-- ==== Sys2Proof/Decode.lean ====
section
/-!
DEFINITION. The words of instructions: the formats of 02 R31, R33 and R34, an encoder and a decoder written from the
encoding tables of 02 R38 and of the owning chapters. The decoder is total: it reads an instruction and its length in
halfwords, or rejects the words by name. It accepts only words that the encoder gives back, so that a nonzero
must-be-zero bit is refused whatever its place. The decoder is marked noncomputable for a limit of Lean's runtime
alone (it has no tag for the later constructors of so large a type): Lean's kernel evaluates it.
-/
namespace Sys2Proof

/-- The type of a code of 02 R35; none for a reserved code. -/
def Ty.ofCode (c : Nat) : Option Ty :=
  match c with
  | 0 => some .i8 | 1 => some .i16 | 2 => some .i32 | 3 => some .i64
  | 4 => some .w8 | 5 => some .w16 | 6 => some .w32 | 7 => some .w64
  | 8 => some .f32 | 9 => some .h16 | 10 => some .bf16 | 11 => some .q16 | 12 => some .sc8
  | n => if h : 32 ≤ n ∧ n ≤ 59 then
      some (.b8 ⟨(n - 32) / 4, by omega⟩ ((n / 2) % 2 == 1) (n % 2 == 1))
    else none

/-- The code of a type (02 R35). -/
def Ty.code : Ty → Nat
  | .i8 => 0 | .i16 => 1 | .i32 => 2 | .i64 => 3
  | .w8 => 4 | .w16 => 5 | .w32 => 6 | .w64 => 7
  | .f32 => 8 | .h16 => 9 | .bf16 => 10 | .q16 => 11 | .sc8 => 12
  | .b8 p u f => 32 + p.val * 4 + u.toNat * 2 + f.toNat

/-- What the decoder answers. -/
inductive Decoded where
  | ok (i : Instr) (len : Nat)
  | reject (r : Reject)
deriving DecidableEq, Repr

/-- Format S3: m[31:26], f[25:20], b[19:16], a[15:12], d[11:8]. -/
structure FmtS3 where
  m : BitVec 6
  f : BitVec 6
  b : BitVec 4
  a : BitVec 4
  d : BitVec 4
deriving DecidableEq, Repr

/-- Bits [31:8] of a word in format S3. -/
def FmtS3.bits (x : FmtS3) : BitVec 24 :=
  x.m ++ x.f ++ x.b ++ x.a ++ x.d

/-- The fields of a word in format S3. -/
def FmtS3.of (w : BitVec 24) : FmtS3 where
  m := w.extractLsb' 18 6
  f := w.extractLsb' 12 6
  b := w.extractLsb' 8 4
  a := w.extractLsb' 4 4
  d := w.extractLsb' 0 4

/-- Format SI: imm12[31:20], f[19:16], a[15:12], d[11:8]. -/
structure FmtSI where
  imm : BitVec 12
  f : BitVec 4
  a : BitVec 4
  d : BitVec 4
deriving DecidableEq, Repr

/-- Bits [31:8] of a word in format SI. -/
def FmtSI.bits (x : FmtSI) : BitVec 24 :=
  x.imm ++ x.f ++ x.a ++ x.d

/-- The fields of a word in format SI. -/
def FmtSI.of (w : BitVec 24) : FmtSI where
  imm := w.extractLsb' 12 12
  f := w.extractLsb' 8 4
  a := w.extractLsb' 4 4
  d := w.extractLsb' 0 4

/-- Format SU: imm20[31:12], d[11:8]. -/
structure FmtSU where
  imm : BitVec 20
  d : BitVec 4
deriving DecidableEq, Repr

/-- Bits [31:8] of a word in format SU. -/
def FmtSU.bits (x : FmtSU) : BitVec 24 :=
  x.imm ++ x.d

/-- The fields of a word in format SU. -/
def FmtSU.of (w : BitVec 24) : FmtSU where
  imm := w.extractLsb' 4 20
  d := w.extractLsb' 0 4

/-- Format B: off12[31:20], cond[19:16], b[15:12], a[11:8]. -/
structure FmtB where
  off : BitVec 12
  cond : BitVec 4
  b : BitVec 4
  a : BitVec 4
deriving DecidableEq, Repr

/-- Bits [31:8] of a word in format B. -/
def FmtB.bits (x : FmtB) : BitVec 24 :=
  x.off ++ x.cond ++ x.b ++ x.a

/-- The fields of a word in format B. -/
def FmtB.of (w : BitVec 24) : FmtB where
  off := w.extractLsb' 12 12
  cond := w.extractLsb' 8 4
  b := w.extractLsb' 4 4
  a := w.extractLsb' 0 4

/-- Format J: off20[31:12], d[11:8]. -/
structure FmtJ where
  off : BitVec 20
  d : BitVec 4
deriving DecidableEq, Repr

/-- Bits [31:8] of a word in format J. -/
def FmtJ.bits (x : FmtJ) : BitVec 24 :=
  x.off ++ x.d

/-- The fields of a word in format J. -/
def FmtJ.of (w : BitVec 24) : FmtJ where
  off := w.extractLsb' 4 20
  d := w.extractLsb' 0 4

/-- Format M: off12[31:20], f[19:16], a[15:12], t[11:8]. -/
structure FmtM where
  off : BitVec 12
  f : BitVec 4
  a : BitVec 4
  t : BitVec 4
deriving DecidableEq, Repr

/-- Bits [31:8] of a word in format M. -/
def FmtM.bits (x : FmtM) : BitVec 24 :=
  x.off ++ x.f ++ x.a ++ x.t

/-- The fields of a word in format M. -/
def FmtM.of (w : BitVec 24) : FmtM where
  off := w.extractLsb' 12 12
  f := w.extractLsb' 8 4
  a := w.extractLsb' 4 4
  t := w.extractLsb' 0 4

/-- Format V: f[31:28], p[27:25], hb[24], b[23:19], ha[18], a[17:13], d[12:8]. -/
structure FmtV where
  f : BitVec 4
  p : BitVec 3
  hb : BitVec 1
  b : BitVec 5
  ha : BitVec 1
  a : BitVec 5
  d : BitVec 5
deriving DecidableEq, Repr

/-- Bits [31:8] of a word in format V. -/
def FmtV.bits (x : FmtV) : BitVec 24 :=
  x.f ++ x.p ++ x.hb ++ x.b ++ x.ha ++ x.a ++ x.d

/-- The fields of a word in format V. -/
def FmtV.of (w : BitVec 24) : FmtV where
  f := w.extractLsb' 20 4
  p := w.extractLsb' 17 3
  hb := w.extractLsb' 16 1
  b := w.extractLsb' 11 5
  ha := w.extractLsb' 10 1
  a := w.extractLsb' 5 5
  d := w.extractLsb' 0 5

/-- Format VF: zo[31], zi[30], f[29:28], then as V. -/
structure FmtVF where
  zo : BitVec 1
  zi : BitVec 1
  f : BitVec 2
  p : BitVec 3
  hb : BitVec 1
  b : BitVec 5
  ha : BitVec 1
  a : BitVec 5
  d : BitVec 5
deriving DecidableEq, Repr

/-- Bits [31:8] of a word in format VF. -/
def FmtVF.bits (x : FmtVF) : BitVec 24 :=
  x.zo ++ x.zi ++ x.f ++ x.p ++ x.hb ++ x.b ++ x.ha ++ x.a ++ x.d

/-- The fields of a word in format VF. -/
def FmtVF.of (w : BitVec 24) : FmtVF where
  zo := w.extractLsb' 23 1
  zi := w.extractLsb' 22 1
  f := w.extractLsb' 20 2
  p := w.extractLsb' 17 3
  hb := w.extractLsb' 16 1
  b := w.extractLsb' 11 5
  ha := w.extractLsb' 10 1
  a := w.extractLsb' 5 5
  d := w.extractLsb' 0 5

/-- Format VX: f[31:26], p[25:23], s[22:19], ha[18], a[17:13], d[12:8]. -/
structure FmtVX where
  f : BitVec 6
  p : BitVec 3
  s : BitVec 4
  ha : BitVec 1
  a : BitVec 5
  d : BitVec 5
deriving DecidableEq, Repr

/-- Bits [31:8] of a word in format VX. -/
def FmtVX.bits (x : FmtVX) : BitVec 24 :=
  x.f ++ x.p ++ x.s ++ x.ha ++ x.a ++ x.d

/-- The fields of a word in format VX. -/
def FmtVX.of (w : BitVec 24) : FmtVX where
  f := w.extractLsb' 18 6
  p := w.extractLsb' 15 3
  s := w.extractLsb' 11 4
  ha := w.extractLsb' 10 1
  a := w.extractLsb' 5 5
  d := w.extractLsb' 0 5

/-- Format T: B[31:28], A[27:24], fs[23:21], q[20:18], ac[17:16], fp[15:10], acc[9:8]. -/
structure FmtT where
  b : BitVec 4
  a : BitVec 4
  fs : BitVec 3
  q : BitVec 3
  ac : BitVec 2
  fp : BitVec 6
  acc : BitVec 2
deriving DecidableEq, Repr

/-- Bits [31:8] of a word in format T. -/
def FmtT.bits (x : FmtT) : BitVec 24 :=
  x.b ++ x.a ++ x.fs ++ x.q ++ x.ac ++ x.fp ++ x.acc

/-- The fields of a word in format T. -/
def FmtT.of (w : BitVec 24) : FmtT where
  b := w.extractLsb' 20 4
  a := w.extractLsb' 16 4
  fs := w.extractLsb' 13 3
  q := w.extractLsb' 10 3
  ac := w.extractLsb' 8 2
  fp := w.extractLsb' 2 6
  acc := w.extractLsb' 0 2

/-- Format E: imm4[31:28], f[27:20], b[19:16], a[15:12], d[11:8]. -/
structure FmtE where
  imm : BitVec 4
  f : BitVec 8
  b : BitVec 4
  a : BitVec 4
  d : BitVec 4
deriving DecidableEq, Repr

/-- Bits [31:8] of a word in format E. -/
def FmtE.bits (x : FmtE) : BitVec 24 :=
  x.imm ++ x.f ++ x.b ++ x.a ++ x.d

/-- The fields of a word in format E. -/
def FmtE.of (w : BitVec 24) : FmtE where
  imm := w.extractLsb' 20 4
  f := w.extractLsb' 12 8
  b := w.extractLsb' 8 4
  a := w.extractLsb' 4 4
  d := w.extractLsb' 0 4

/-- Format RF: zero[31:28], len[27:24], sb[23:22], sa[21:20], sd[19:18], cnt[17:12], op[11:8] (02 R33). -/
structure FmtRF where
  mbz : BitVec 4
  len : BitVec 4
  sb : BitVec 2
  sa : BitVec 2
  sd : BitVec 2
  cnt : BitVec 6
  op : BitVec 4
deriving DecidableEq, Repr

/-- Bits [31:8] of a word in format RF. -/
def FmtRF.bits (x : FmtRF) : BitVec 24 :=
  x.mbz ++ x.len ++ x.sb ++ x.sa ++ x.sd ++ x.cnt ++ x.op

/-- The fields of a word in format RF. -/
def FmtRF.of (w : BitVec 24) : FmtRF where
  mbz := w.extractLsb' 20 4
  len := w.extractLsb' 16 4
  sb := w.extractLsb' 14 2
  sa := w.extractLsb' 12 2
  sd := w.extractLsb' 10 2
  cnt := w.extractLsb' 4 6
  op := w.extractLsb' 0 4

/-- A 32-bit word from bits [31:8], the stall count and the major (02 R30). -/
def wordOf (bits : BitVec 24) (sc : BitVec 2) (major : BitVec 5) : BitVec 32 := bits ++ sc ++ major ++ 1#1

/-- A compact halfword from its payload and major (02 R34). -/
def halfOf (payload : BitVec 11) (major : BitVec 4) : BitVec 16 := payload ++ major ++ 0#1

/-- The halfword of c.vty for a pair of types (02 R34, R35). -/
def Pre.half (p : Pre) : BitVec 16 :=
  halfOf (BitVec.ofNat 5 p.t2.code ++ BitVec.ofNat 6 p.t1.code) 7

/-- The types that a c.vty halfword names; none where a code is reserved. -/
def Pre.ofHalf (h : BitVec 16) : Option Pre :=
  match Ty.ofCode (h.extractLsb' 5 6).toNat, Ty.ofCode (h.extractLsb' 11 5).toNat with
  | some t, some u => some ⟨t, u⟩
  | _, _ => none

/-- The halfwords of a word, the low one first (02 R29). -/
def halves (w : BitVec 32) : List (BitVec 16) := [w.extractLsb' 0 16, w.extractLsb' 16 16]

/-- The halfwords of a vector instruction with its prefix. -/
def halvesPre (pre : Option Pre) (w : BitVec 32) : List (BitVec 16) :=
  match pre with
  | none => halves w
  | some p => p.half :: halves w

WHAT NEEDS TO BE DONE —
If a line in the data contains the string "encoder", copy it.

ANSWER TO THIS PROBLEM —
DEFINITION. The words of instructions: the formats of 02 R31, R33 and R34, an encoder and a decoder written from the
halfwords, or rejects the words by name. It accepts only words that the encoder gives back, so that a nonzero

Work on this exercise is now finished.